Revised: **Pandas 3: Visualization and Reporting plotting plus matplotlib, jinja**

**Meta-Goal: thought process and elicidating functionality**

### Today's Modules

* Jupyter and Friends: ecosystem 
* Recall from Session III: CAS Triangle Data and Triangles
* Average Loss Ratio by Year by Line Exhibit 
* Simple plotting: Bar Chart, Line Plot, and Histogram 
* Make a Triangle and Develop 
* PPB - Poor Person's Bootstrap 
* Advanced graphics 
* Jinja templates and automating workflow
* ...with some scattered regular expressions 

Google `geopandas` = mapping, GIS extension to Pandas


## Jupyter and Friends

* **Jupyter** = **Ju**lia, **Pyt**hon and **R**
* Project Jupyter is a nonprofit organization created to "develop open-source software, open-standards, and services for interactive computing across dozens of programming languages."
* **JupyterLab** is the next-generation user interface for Project Jupyter. It offers all the familiar building blocks of the classic Jupyter Notebook (notebook, terminal, text editor, file browser, rich outputs, etc.) in a flexible and powerful user interface.
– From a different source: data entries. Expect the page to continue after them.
-- ==== Sys2Proof/Machine/Admission.lean ====
section
/-! DEFINITION. The regulators admit what they hold (R518, R520, R522). -/

namespace Sys2Proof.Machine

/-- What waited at the DRAM regulator alone and has no row of its own is taken up again: the slots of the Mill, and messages of the Kelyth
ports. -/
def State.goOn (s : State) : State :=
  let s := streams.foldl State.slotsAgain s
  State.rxDrain s.rxWaiting s

/-- Port i sends the frame that its regulator has held, where nothing else is to be sent before it (R522, R547). -/
def State.admitPort (s : State) (i : Nat) : State :=
  let p := s.kport i
  if s.flag (fKlyLocked i) && s.klyIsUp i && p.regHeld != [] && !p.ackDue && !p.nakDue && p.creditDue == 0 && p.resend.isNone then s.klyNew i else s

/-- REQUEST_ADMIT (R518, R520 to R522): the DRAM regulator, or a port's, admits the requests that it holds, as far as it may. [log 76: DEDUCED, unsafe] -/
def execRequestAdmit (port : Option (Fin 4)) (s : State) : Out :=
  match port with
  | none => .next (State.admitHeld s.part.asks.length s).goOn
  | some i => .next (s.admitPort i)

end Sys2Proof.Machine
end

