/-- A counted transmit error raises TEC by 8 while it stays error-active, and past 255 puts the controller into bus-off, which counts and, for
CAN 0, turns the Reeve's driver on; a receive error raises REC by 1, or by 8. The end of bus-off recovery clears both counters and the
state. HOLD_MS after the last bus-off is noted. A filtered frame enters the FIFO with its identifier, control and data, and a pop removes
the head; a remote frame is counted as other, and one with an identifier of the device's own as a violation 0x7105 besides. The controller's state
follows its counters: passive above 127. Data-phase errors beyond the threshold within 1 s lower the rung with 0x7107. RESTORE returns a
controller to rung 0. A driven line read high for 10 us raises 0x7110 as HELD; an undriven line read low
raises 0x7111 as REPORT. -/
def Obligations.CanErrorsAndReceptionAct : Prop :=
  ∀ s : State, State.Ok s →
    (∀ c : Fin 2, s.canOn c.val = true → s.get (fCanState c.val) = 0 → s.get (fTec c.val) + 8 ≤ 127 → s.get (fRec c.val) ≤ 127 → ∃ t, exec (.canTxError c false false) s = .next t ∧
      t.get (fTec c.val) = s.get (fTec c.val) + 8 ∧ t.get (fCanState c.val) = 0 ∧ OnlyRegs s t [0x40010 + 0x400 * c.val]) ∧
    (s.canOn 0 = true → s.reeve.alive = true → 247 < s.get (fTec 0) → s.veh.busoffs = [] → ∃ t, exec (.canTxError 0 false false) s = .next t ∧ t.get (fCanState 0) = 2 ∧
      t.get (fTec 0) = 255 ∧ t.flag fDriveCan = true ∧ t.reg (kBusoff 0) = (s.bump (kBusoff 0)).reg (kBusoff 0) ∧ t.veh.recovering0 = true ∧ t.veh.fallover.isSome = true ∧
      keepsRegs s t [0x40010, kBusoff 0, 0x40810] ∧ keepsRam s t ∧ t = { s with regs := t.regs, reeve := t.reeve, veh := t.veh }) ∧
    (∀ (c : Fin 2) by8, s.canOn c.val = true → s.get (fCanState c.val) = 0 → s.get (fTec c.val) ≤ 127 → s.get (fRec c.val) + 8 ≤ 127 → ∃ t, exec (.canReceiveError c by8) s = .next t ∧
      t.get (fRec c.val) = s.get (fRec c.val) + (if by8 then 8 else 1) ∧ OnlyRegs s t [0x40010 + 0x400 * c.val]) ∧
    (s.veh.recovering1 = true → s.flag fDriveCan = false → ∃ t, exec (.canBusoffRecoveryDone 1) s = .next t ∧ t.get (fTec 1) = 0 ∧ t.get (fRec 1) = 0 ∧ t.get (fCanState 1) = 0 ∧
      keepsRegs s t [0x40410] ∧ keepsRam s t ∧ t = { s with regs := t.regs, veh := { s.veh with recovering1 := false } }) ∧
    (∀ ms, s.get ⟨0x4080C, 16, 14⟩ ≤ ms → s.reeve.alive = true → ∃ t, exec (.canHoldExpiry ms) s = .next t ∧ t.veh = { s.veh with holdOver := true } ∧
      (s.flag fDriveCan = true → s.get (fCanState 0) = 0 → s.flag (fCanFailed 0) = false → s.veh.sentSince = true → t.flag fDriveCan = false) ∧
      keepsRegs s t [0x40810] ∧ keepsRam s t ∧ t = { s with regs := t.regs, veh := t.veh }) ∧
    (∀ f : CanFrame, s.canOn 1 = true → s.get (fCanState 1) = 0 → s.get (fTec 1) ≤ 127 → s.get (fRec 1) ≤ 127 → f.remote = false → s.canForged f = false →
      (List.range 16).any (fun i => s.filterPasses i f) = true → s.veh.rx.length < 64 → ∃ t e, exec (.canFrameReceive 1 f false s.now) s = .next t ∧
        t.veh = { s.veh with rx := s.veh.rx ++ [e] } ∧ e.id = canIdWord f ∧ e.ctl = canCtlWord f ∧ e.data = f.data ∧ t.get (fRec 1) = s.get (fRec 1) - 1 ∧
        keepsRegs s t [0x40410, kRxfStatus] ∧ keepsRam s t ∧ t = { s with regs := t.regs, veh := t.veh, draws := t.draws }) ∧
    (∀ v, s.turnsAway 0 = false → bitAt v.toNat 0 = true → ∃ t, exec (.canRxfPop 0 v) s = .next t ∧ t.veh = { s.veh with rx := s.veh.rx.drop 1 } ∧
      t.reg kRxfStatus = BitVec.ofNat 32 (s.veh.rx.length - 1) ∧ keepsRegs s t [kRxfStatus] ∧ keepsRam s t ∧ t = { s with regs := t.regs, veh := t.veh }) ∧
    (∀ v, s.turnsAway 0 = false → bitAt v.toNat 30 = true → s.flag fLock = true → ∃ t, exec (.canRateRestore 0 0 v) s = .next t ∧ t.get (fRung 0) = 0 ∧ t.flag (fRestore 0) = true ∧ OnlyRegs s t [0x40000, 0x40010]) ∧
    (∀ c : Fin 2, s.canOn c.val = true → s.get (fTec c.val) + 8 ≤ 255 → ∃ t, exec (.canTxError c false false) s = .next t ∧ t.get (fTec c.val) = s.get (fTec c.val) + 8 ∧
      t.get (fCanState c.val) = canStateBy (s.get (fCanState c.val)) (s.get (fTec c.val) + 8) (s.get (fRec c.val)) ∧
      keepsRegs s t [0x40010 + 0x400 * c.val, kPassive c.val, 0x40810] ∧ keepsRam s t ∧ t = { s with regs := t.regs, reeve := t.reeve }) ∧
    (s.canOn 1 = true → 247 < s.get (fTec 1) → ∃ t, exec (.canTxError 1 false false) s = .next t ∧ t.get (fCanState 1) = 2 ∧ t.get (fTec 1) = 255 ∧
      t.reg (kBusoff 1) = (s.bump (kBusoff 1)).reg (kBusoff 1) ∧ t.veh = { s.veh with recovering1 := true } ∧
      t.reeve = { s.reeve with events := s.reeve.events ++ [⟨0x7104, srcCan 1, 0, .report, []⟩] } ∧ keepsRegs s t [0x40410, kBusoff 1] ∧ keepsRam s t ∧
      t = { s with regs := t.regs, reeve := t.reeve, veh := t.veh }) ∧
    (∀ (c : Fin 2) w, s.canOn c.val = true → s.get (fRung c.val) = 0 → Tbl.find s.veh.canErr c.val = some w → w.count ≠ 0 → s.tb.ticks ≤ w.tick + 25000000 →
      s.get (fCanThresh c.val) ≤ w.count → ∃ t, exec (.canTxError c true true) s = .next t ∧ t.get (fRung c.val) = 1 ∧ t.flag (fRestore c.val) = false ∧
        t.reeve = { s.reeve with events := s.reeve.events ++ [⟨0x7107, srcCan c.val, 0, .report, []⟩] } ∧ keepsRegs s t [0x40010 + 0x400 * c.val, kCanCtrl c.val] ∧
        keepsRam s t ∧ t = { s with regs := t.regs, reeve := t.reeve, veh := { s.veh with canErr := t.veh.canErr } }) ∧
    (∀ (c : Fin 2) by8, s.canOn c.val = true → ∃ t, exec (.canReceiveError c by8) s = .next t ∧ t.get (fRec c.val) = min 255 (s.get (fRec c.val) + (if by8 then 8 else 1)) ∧
      t.get (fCanState c.val) = canStateBy (s.get (fCanState c.val)) (s.get (fTec c.val)) (t.get (fRec c.val)) ∧
      keepsRegs s t [0x40010 + 0x400 * c.val, kPassive c.val, 0x40810] ∧ keepsRam s t ∧ t = { s with regs := t.regs, reeve := t.reeve }) ∧
    (∀ c : Fin 2, (if c = 0 then s.veh.recovering0 else s.veh.recovering1) = true → ∃ t, exec (.canBusoffRecoveryDone c) s = .next t ∧ t.get (fTec c.val) = 0 ∧
      t.get (fRec c.val) = 0 ∧ t.get (fCanState c.val) = 0 ∧ t.veh = (if c = 0 then { s.veh with recovering0 := false } else { s.veh with recovering1 := false }) ∧
      keepsRegs s t [0x40010 + 0x400 * c.val, 0x40810] ∧ keepsRam s t ∧ t = { s with regs := t.regs, veh := t.veh }) ∧
    (∀ (c : Fin 2) (f : CanFrame) tm, s.canOn c.val = true → ∃ t, exec (.canFrameReceive c f false tm) s = .next t ∧
      (s.get (fRec c.val) ≤ 127 → t.get (fRec c.val) = s.get (fRec c.val) - 1) ∧
      (127 < s.get (fRec c.val) → 119 ≤ t.get (fRec c.val) ∧ t.get (fRec c.val) ≤ 127) ∧
      (f.remote = true → t.reg (kCanRxOther c.val) = (s.bump (kCanRxOther c.val)).reg (kCanRxOther c.val)) ∧
      (s.canForged f = true → t.reg (kCanViol c.val) = (s.bump (kCanViol c.val)).reg (kCanViol c.val) ∧ ∃ e ∈ t.reeve.events, e.code = 0x7105 ∧ e.disp = .violation) ∧
      (f.remote = true ∨ c = 0 ∨ (∀ i, i < 16 → s.filterPasses i f = false) → t.veh = s.veh) ∧
      (f.remote = false → c = 1 → (∃ i, i < 16 ∧ s.filterPasses i f = true) →
        (s.veh.rx.length < 64 → ∃ e : RxEntry, t.veh = { s.veh with rx := s.veh.rx ++ [e] } ∧ e.id = canIdWord f ∧ e.ctl = canCtlWord f ∧ e.data = f.data) ∧
        (64 ≤ s.veh.rx.length → t.veh = s.veh ∧ t.reg kRxfOvf = (s.bump kRxfOvf).reg kRxfOvf)) ∧
      keepsRegs s t [0x40010 + 0x400 * c.val, kPassive c.val, 0x40810, kCanRxOther c.val, kCanViol c.val, kRxfStatus, kRxfOvf] ∧ keepsRam s t ∧
      t = { s with regs := t.regs, reeve := t.reeve, veh := t.veh, tb := t.tb, draws := t.draws }) ∧
    (∀ (fn : Fn) v, s.turnsAway fn = false → (fn = 0 ∨ fn.val = s.perc) → bitAt v.toNat 0 = true → ∃ t, exec (.canRxfPop fn v) s = .next t ∧
      t.veh = { s.veh with rx := s.veh.rx.drop 1 } ∧ t.reg kRxfStatus = BitVec.ofNat 32 (s.veh.rx.length - 1) ∧ keepsRegs s t [kRxfStatus] ∧ keepsRam s t ∧
      t = { s with regs := t.regs, veh := t.veh }) ∧
    (∀ (c : Fin 2) v, s.turnsAway 0 = false → bitAt v.toNat 30 = true → (c = 1 ∨ s.flag fLock = false) → (fCanThresh c.val).ofWord v ≠ 0 →
      ∃ t, exec (.canRateRestore 0 c v) s = .next t ∧ t.get (fRung c.val) = 0 ∧ t.flag (fRestore c.val) = true ∧ t.get (fCanThresh c.val) = (fCanThresh c.val).ofWord v ∧
        t.get (fCanEn c.val) = (fCanEn c.val).ofWord v ∧ OnlyRegs s t [kCanCtrl c.val, 0x40010 + 0x400 * c.val]) ∧
    (∀ us, 10 ≤ us → s.lineDriven = true → s.reeve.alive = true → exec (.safeStopReadbackFault us) s = .next (s.heldFault 0x7110 (srcCan 0))) ∧
    (s.lineDriven = false → s.reeve.alive = true → exec .safeStopExternalLow s = .next ((s.on fExtLow).report 0x7111 (srcCan 0)))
The first stable release was announced on February 20, 2018.
* **Colaboratory** (also known as **Colab**) is a free Jupyter notebook environment that runs in the cloud and stores its notebooks on Google Drive
* **IPython** (Interactive Python) is a command shell for interactive computing in multiple programming languages, originally developed for the Python programming language, that offers introspection, rich media, shell syntax, tab completion, and history

*wikipedia.org*

## Load Helpful Introspection Function 

In [None]:
def sdir(x, colwidth=80):
    """
    Directory of useful elements, wrapped
    """
    from textwrap import fill
    l = [i for i in dir(x) if i[0] != '_']
    mx = max(map(len, l))
    mx += 2
    fs = f'{{:<{mx:d}s}}'
    l = [fs.format(i) for i in l if i[0] != '_']
    print(fill('\t'.join(l), colwidth))
    
sdir(int, 40)

## Read in CAS Data

Direct from URL!

masterdata version contains trivial adjusments to Brian's dataset

Call something else to avoid re-calling

`df.head().T` often shows more useful information 

In [None]:
import pandas as pd
url = 'http://www.mynl.com/RPM/masterdata.csv'
df_triangle_0 = pd.read_csv(url)
df_triangle_0.head().T

## Add Lag and Subset: Don't Cheat

Work on a copy 

Virtues of zero based lag...

`filter` to view a subset of columns 

`query` to subset rows, SQL like 

In [None]:
df_triangle = df_triangle_0.copy()
df_triangle['Lag'] -= 1
df_triangle = df_triangle.query(' AY + Lag <= 1997 ')
df_triangle.filter(regex='AY|Lag|GR|Loss').query('Lag == 9 and  UltIncLoss > 10 ').head(10)

In [None]:
df_triangle.describe().T

In [None]:
df_triangle['Line'].unique()

In [None]:
for c in ['AY', 'DY', 'Lag', 'Line', 'GRName']:
    u = df_triangle[c].unique()
    print(f'{c} has {len(u)} unique values, {"" if len(u)<20 else "starting"}\n {u[:20]}\n')

In [None]:
x = 123456.789012
print(f'{x}\n{x:.3f}\n{x:0,.1f}\n{x:13.4f}')

## Summarize and Plot

Histograms, scatter plot and bar charts

Avg loss ratio by line 

Largest companies by line

Work with Lag == 9 (ultimate) observations to avoid double counting  

Etc.

In [None]:
# extract subset 
bit = df_triangle.query('DY == 1997')[['GRName', 'Line', 'AY', 'UltIncLoss', 'EarnedPrem']]

# add loss ratio 
bit['LR'] = bit.UltIncLoss / bit.EarnedPrem

# sort values 
bit = bit.sort_values(['Line', 'EarnedPrem'], ascending=[True, False])

# display 
bit.head(10)

In [None]:
# summarize 1
bit.groupby('Line')[['UltIncLoss', 'EarnedPrem']].sum() 

In [None]:
# plot
bit.groupby('Line')[['UltIncLoss', 'EarnedPrem']].sum().plot()

In [None]:
%config InlineBackend.figure_format = 'retina'

In [None]:
# kind= scatter, hist, bar, barh, line, etc.
bit.groupby('Line')[['UltIncLoss', 'EarnedPrem']].sum().plot(kind='barh')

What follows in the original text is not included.